Apesar da decisão, dois meses depois, Rafael seguia preso. O alvará de soltura foi cumprido somente neste mês de fevereiro.
OUTROS ACUSADOS
Os demais acusados também alegam ausência de indícios de culpa. A reportagem apurou que a defesa de Lucas Oliveira pediu extensão de benefício alegando excesso de prazo para julgamento e que o réu está preso há quase cinco anos, sem previsão de data para o júri.
"Com base na ementa colacionada aos autos de despronunciar o corréu Rafael Mendes, é que a defesa técnica de Lucas Oliveira da Silva demonstra que os mesmos elementos utilizados pela desembargadora/relatora, são idênticos a também indicar a este juízo, por se tratar de matéria de ordem pública"
"Que seja determinada a revogação da segregação imposta ao requerente, subsidiariamente concedendo a ordem de medida cautelar mediante monitoramento eletrônico.
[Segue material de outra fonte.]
/-! ### The rest of the package changed -/

@[simp] theorem setIsland_coreId (s : State) (n : Nat) (x : Island) : (setIsland s n x).coreId = s.coreId := rfl
@[simp] theorem setIsland_core (s : State) (n : Nat) (x : Island) : (setIsland s n x).core = s.core := rfl
@[simp] theorem setIsland_others (s : State) (n : Nat) (x : Island) : (setIsland s n x).others = s.others := rfl
@[simp] theorem setIsland_now (s : State) (n : Nat) (x : Island) : (setIsland s n x).now = s.now := rfl
@[simp] theorem setIsland_tick (s : State) (n : Nat) (x : Island) : (setIsland s n x).tick = s.tick := rfl
@[simp] theorem setIsland_strokeNs (s : State) (n : Nat) (x : Island) : (setIsland s n x).strokeNs = s.strokeNs := rfl
@[simp] theorem setIsland_tickDue (s : State) (n : Nat) (x : Island) : (setIsland s n x).tickDue = s.tickDue := rfl
@[simp] theorem setIsland_tickWork (s : State) (n : Nat) (x : Island) : (setIsland s n x).tickWork = s.tickWork := rfl
@[simp] theorem setIsland_phase (s : State) (n : Nat) (x : Island) : (setIsland s n x).phase = s.phase := rfl
@[simp] theorem setIsland_flash (s : State) (n : Nat) (x : Island) : (setIsland s n x).flash = s.flash := rfl
@[simp] theorem setIsland_cfgDefaulted (s : State) (n : Nat) (x : Island) : (setIsland s n x).cfgDefaulted = s.cfgDefaulted := rfl
@[simp] theorem setIsland_ident (s : State) (n : Nat) (x : Island) : (setIsland s n x).ident = s.ident := rfl
@[simp] theorem setIsland_stepping (s : State) (n : Nat) (x : Island) : (setIsland s n x).stepping = s.stepping := rfl
@[simp] theorem setIsland_modrev (s : State) (n : Nat) (x : Island) : (setIsland s n x).modrev = s.modrev := rfl
@[simp] theorem setIsland_powerCap (s : State) (n : Nat) (x : Island) : (setIsland s n x).powerCap = s.powerCap := rfl
@[simp] theorem setIsland_recordCap (s : State) (n : Nat) (x : Island) : (setIsland s n x).recordCap = s.recordCap := rfl
@[simp] theorem setIsland_powerTripped (s : State) (n : Nat) (x : Island) : (setIsland s n x).powerTripped = s.powerTripped := rfl
@[simp] theorem setIsland_withhold (s : State) (n : Nat) (x : Island) : (setIsland s n x).withhold = s.withhold := rfl
@[simp] theorem setIsland_heldStrips (s : State) (n : Nat) (x : Island) : (setIsland s n x).heldStrips = s.heldStrips := rfl
@[simp] theorem setIsland_refresh (s : State) (n : Nat) (x : Island) : (setIsland s n x).refresh = s.refresh := rfl
@[simp] theorem setIsland_ways (s : State) (n : Nat) (x : Island) : (setIsland s n x).ways = s.ways := rfl
@[simp] theorem setIsland_mem (s : State) (n : Nat) (x : Island) : (setIsland s n x).mem = s.mem := rfl
@[simp] theorem setIsland_side (s : State) (n : Nat) (x : Island) : (setIsland s n x).side = s.side := rfl
@[simp] theorem setIsland_ptes (s : State) (n : Nat) (x : Island) : (setIsland s n x).ptes = s.ptes := rfl
@[simp] theorem setIsland_pages (s : State) (n : Nat) (x : Island) : (setIsland s n x).pages = s.pages := rfl
@[simp] theorem setIsland_scrub (s : State) (n : Nat) (x : Island) : (setIsland s n x).scrub = s.scrub := rfl
@[simp] theorem setIsland_replicas (s : State) (n : Nat) (x : Island) : (setIsland s n x).replicas = s.replicas := rfl
@[simp] theorem setIsland_quotas (s : State) (n : Nat) (x : Island) : (setIsland s n x).quotas = s.quotas := rfl
@[simp] theorem setIsland_programmed (s : State) (n : Nat) (x : Island) : (setIsland s n x).programmed = s.programmed := rfl
@[simp] theorem setIsland_wear (s : State) (n : Nat) (x : Island) : (setIsland s n x).wear = s.wear := rfl
@[simp] theorem setIsland_winExp (s : State) (n : Nat) (x : Island) : (setIsland s n x).winExp = s.winExp := rfl
@[simp] theorem setIsland_thresh (s : State) (n : Nat) (x : Island) : (setIsland s n x).thresh = s.thresh := rfl
@[simp] theorem setIsland_liveEn (s : State) (n : Nat) (x : Island) : (setIsland s n x).liveEn = s.liveEn := rfl
@[simp] theorem setIsland_channels (s : State) (n : Nat) (x : Island) : (setIsland s n x).channels = s.channels := rfl
@[simp] theorem setIsland_linkStat (s : State) (n : Nat) (x : Island) : (setIsland s n x).linkStat = s.linkStat := rfl
@[simp] theorem setIsland_cxlUp (s : State) (n : Nat) (x : Island) : (setIsland s n x).cxlUp = s.cxlUp := rfl
@[simp] theorem setIsland_migrations (s : State) (n : Nat) (x : Island) : (setIsland s n x).migrations = s.migrations := rfl
@[simp] theorem setIsland_migQueue (s : State) (n : Nat) (x : Island) : (setIsland s n x).migQueue = s.migQueue := rfl
@[simp] theorem setIsland_worlds (s : State) (n : Nat) (x : Island) : (setIsland s n x).worlds = s.worlds := rfl
@[simp] theorem setIsland_keySlots (s : State) (n : Nat) (x : Island) : (setIsland s n x).keySlots = s.keySlots := rfl
@[simp] theorem setIsland_parts (s : State) (n : Nat) (x : Island) : (setIsland s n x).parts = s.parts := rfl
@[simp] theorem setIsland_calMaps (s : State) (n : Nat) (x : Island) : (setIsland s n x).calMaps = s.calMaps := rfl
@[simp] theorem setIsland_donated (s : State) (n : Nat) (x : Island) : (setIsland s n x).donated = s.donated := rfl
@[simp] theorem setIsland_hdm (s : State) (n : Nat) (x : Island) : (setIsland s n x).hdm = s.hdm := rfl
@[simp] theorem setIsland_retiring (s : State) (n : Nat) (x : Island) : (setIsland s n x).retiring = s.retiring := rfl
@[simp] theorem setIsland_islandLimits (s : State) (n : Nat) (x : Island) : (setIsland s n x).islandLimits = s.islandLimits := rfl
@[simp] theorem setIsland_template (s : State) (n : Nat) (x : Island) : (setIsland s n x).template = s.template := rfl
@[simp] theorem setIsland_recordInForce (s : State) (n : Nat) (x : Island) : (setIsland s n x).recordInForce = s.recordInForce := rfl
@[simp] theorem setIsland_cxlIde (s : State) (n : Nat) (x : Island) : (setIsland s n x).cxlIde = s.cxlIde := rfl
@[simp] theorem setIsland_gangs (s : State) (n : Nat) (x : Island) : (setIsland s n x).gangs = s.gangs := rfl
@[simp] theorem setIsland_nextGang (s : State) (n : Nat) (x : Island) : (setIsland s n x).nextGang = s.nextGang := rfl
@[simp] theorem setIsland_startCount (s : State) (n : Nat) (x : Island) : (setIsland s n x).startCount = s.startCount := rfl
@[simp] theorem setIsland_arrivals (s : State) (n : Nat) (x : Island) : (setIsland s n x).arrivals = s.arrivals := rfl
@[simp] theorem setIsland_contexts (s : State) (n : Nat) (x : Island) : (setIsland s n x).contexts = s.contexts := rfl
@[simp] theorem setIsland_ckpts (s : State) (n : Nat) (x : Island) : (setIsland s n x).ckpts = s.ckpts := rfl
@[simp] theorem setIsland_logOrdinals (s : State) (n : Nat) (x : Island) : (setIsland s n x).logOrdinals = s.logOrdinals := rfl
@[simp] theorem setIsland_clusters (s : State) (n : Nat) (x : Island) : (setIsland s n x).clusters = s.clusters := rfl
@[simp] theorem setIsland_windows (s : State) (n : Nat) (x : Island) : (setIsland s n x).windows = s.windows := rfl
@[simp] theorem setIsland_linkUp (s : State) (n : Nat) (x : Island) : (setIsland s n x).linkUp = s.linkUp := rfl
@[simp] theorem setIsland_linkHeld (s : State) (n : Nat) (x : Island) : (setIsland s n x).linkHeld = s.linkHeld := rfl
@[simp] theorem setIsland_linkDownAt (s : State) (n : Nat) (x : Island) : (setIsland s n x).linkDownAt = s.linkDownAt := rfl
@[simp] theorem setIsland_spdm (s : State) (n : Nat) (x : Island) : (setIsland s n x).spdm = s.spdm := rfl
@[simp] theorem setIsland_spdmReply (s : State) (n : Nat) (x : Island) : (setIsland s n x).spdmReply = s.spdmReply := rfl
@[simp] theorem setIsland_ownerChain (s : State) (n : Nat) (x : Island) : (setIsland s n x).ownerChain = s.ownerChain := rfl
@[simp] theorem setIsland_ideKeys (s : State) (n : Nat) (x : Island) : (setIsland s n x).ideKeys = s.ideKeys := rfl
@[simp] theorem setIsland_ideLost (s : State) (n : Nat) (x : Island) : (setIsland s n x).ideLost = s.ideLost := rfl
@[simp] theorem setIsland_rdy (s : State) (n : Nat) (x : Island) : (setIsland s n x).rdy = s.rdy := rfl
@[simp] theorem setIsland_node (s : State) (n : Nat) (x : Island) : (setIsland s n x).node = s.node := rfl
@[simp] theorem setIsland_groups (s : State) (n : Nat) (x : Island) : (setIsland s n x).groups = s.groups := rfl
@[simp] theorem setIsland_ports (s : State) (n : Nat) (x : Island) : (setIsland s n x).ports = s.ports := rfl
@[simp] theorem setIsland_lanesOut (s : State) (n : Nat) (x : Island) : (setIsland s n x).lanesOut = s.lanesOut := rfl
@[simp] theorem setIsland_remotes (s : State) (n : Nat) (x : Island) : (setIsland s n x).remotes = s.remotes := rfl
@[simp] theorem setIsland_queues (s : State) (n : Nat) (x : Island) : (setIsland s n x).queues = s.queues := rfl
@[simp] theorem setIsland_lastQueue (s : State) (n : Nat) (x : Island) : (setIsland s n x).lastQueue = s.lastQueue := rfl
@[simp] theorem setIsland_hostRuns (s : State) (n : Nat) (x : Island) : (setIsland s n x).hostRuns = s.hostRuns := rfl
@[simp] theorem setIsland_held (s : State) (n : Nat) (x : Island) : (setIsland s n x).held = s.held := rfl
@[simp] theorem setIsland_fetched (s : State) (n : Nat) (x : Island) : (setIsland s n x).fetched = s.fetched := rfl
@[simp] theorem setIsland_hostEp (s : State) (n : Nat) (x : Island) : (setIsland s n x).hostEp = s.hostEp := rfl
@[simp] theorem setIsland_ideDrops (s : State) (n : Nat) (x : Island) : (setIsland s n x).ideDrops = s.ideDrops := rfl
@[simp] theorem setIsland_logPa (s : State) (n : Nat) (x : Island) : (setIsland s n x).logPa = s.logPa := rfl
@[simp] theorem setIsland_msix (s : State) (n : Nat) (x : Island) : (setIsland s n x).msix = s.msix := rfl
@[simp] theorem setIsland_mailbox (s : State) (n : Nat) (x : Island) : (setIsland s n x).mailbox = s.mailbox := rfl
@[simp] theorem setIsland_mmioData (s : State) (n : Nat) (x : Island) : (setIsland s n x).mmioData = s.mmioData := rfl
@[simp] theorem setIsland_events (s : State) (n : Nat) (x : Island) : (setIsland s n x).events = s.events := rfl
@[simp] theorem setIsland_unread (s : State) (n : Nat) (x : Island) : (setIsland s n x).unread = s.unread := rfl
@[simp] theorem setIsland_lostNext (s : State) (n : Nat) (x : Island) : (setIsland s n x).lostNext = s.lostNext := rfl
@[simp] theorem setIsland_nextEvent (s : State) (n : Nat) (x : Island) : (setIsland s n x).nextEvent = s.nextEvent := rfl
@[simp] theorem setIsland_recovery (s : State) (n : Nat) (x : Island) : (setIsland s n x).recovery = s.recovery := rfl
@[simp] theorem setIsland_recoveryUnread (s : State) (n : Nat) (x : Island) : (setIsland s n x).recoveryUnread = s.recoveryUnread := rfl
@[simp] theorem setIsland_errors (s : State) (n : Nat) (x : Island) : (setIsland s n x).errors = s.errors := rfl
@[simp] theorem setIsland_nextError (s : State) (n : Nat) (x : Island) : (setIsland s n x).nextError = s.nextError := rfl
@[simp] theorem setIsland_poisonSeen (s : State) (n : Nat) (x : Island) : (setIsland s n x).poisonSeen = s.poisonSeen := rfl
@[simp] theorem setIsland_prefixes (s : State) (n : Nat) (x : Island) : (setIsland s n x).prefixes = s.prefixes := rfl
@[simp] theorem setIsland_aht (s : State) (n : Nat) (x : Island) : (setIsland s n x).aht = s.aht := rfl
@[simp] theorem setIsland_maps (s : State) (n : Nat) (x : Island) : (setIsland s n x).maps = s.maps := rfl
@[simp] theorem setIsland_mapGens (s : State) (n : Nat) (x : Island) : (setIsland s n x).mapGens = s.mapGens := rfl
@[simp] theorem setIsland_running (s : State) (n : Nat) (x : Island) : (setIsland s n x).running = s.running := rfl
@[simp] theorem setIsland_colls (s : State) (n : Nat) (x : Island) : (setIsland s n x).colls = s.colls := rfl
@[simp] theorem setIsland_meetHeard (s : State) (n : Nat) (x : Island) : (setIsland s n x).meetHeard = s.meetHeard := rfl
@[simp] theorem setIsland_engWorld (s : State) (n : Nat) (x : Island) : (setIsland s n x).engWorld = s.engWorld := rfl
@[simp] theorem setIsland_served (s : State) (n : Nat) (x : Island) : (setIsland s n x).served = s.served := rfl
@[simp] theorem setIsland_scFences (s : State) (n : Nat) (x : Island) : (setIsland s n x).scFences = s.scFences := rfl
@[simp] theorem setIsland_scVecs (s : State) (n : Nat) (x : Island) : (setIsland s n x).scVecs = s.scVecs := rfl
@[simp] theorem setIsland_inputs (s : State) (n : Nat) (x : Island) : (setIsland s n x).inputs = s.inputs := rfl
@[simp] theorem setIsland_ev (s : State) (n : Nat) (x : Island) : (setIsland s n x).ev = s.ev := rfl
@[simp] theorem setIsland_fresh (s : State) (n : Nat) (x : Island) : (setIsland s n x).fresh = s.fresh := rfl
Lucas Oliveira da Silva se encontra preso preventivamente amargando uma prisão antecipada, por um fato que já teve muitas reviravoltas, onde nunca se prendeu os reais executores", disse a defesa.
DENÚNCIA
Em dezembro de 2018, o Ministério Público do Ceará (MPCE) apresentou denúncia relacionada ao triplo homicídio. Nela, também foi denunciado pelas mortes o suspeito Charlesson de Araújo Souza.
Ainda no mesmo mês, a acusação foi recebida na 5ª Vara do Júri. No decorrer do processo, o órgão acusatório fez o aditamento da denúncia apontando que ao fim da instrução "se esvaeceram as suspeitas iniciais de que os denunciados Lucas e Rafael tenham participado, precisamente, dos atos de execução, muito embora ainda presentes elementos no sentido de que, de outro modo, tenham colaboraram para os homicídios".
No aditamento, o MP expôs que a dupla teria participado do planejamento da ação criminosa e que Charlesson não teria participado do homicídio: "permanece íntegra, entretanto, seja quanto aos denunciados Lucas e Rafael, seja quanto ao acusado Charlesson, a imputação inicial de envolvimento deles no delito conexo de organização criminosa armada".
Para as autoridades, a motivação do crime foi torpe, consistente de vingança.
O CRIME
O triplo homicídio aconteceu no dia 23 de agosto de 2018, por volta das 14h. Os policiais militares Antônio César de Oliveira Gomes, João Augusto de Lima e Sanderley Cavalcante Sampaio estavam em um bar no cruzamento das Ruas Padre Arimatéia e São Manoel.
Consta na denúncia que um quarto PM, Juciano de Lima Barbosa, alugava um imóvel para o pai do denunciado Charlesson. O militar teria informado que pai e filho precisariam se mudar, devido ao suposto envolvimento do acusado em uma facção.
A ordem de despejo gerou um desentendimento entre o suspeito e o PM. A informação teria chegado ao conhecimento das lideranças do grupo criminoso.
Em julho, Juciano foi morto, fato que teria desencadeado represálias na região. Um dia antes do triplo homicídio, outro homem foi assassinado, gerando a suspeita por parte dos denunciados que o crime teria sido praticado por PMs em vingança à morte do colega de farda.
A facção teria ordenado o triplo assassinato ao saber que agentes da Segurança Pública estavam em um bar, almoçando: "nas diligências realizadas, foi possível identificar e localizar os denunciados, e, com eles, feita a apreensão inclusive de armas, munições, drogas e outros objetos, que levaram à prisão, simultaneamente, por outros crimes não conexos".
As vítimas foram executadas quando um carro, modelo Voyage preto, chegou com os suspeitos já efetuando os disparos. Na época, o Comando Geral da Polícia Militar no Ceará decretou três dias de luto e o então governador do Ceará, Camilo Santana autorizou uma força-tarefa para prender os responsáveis pelo crime.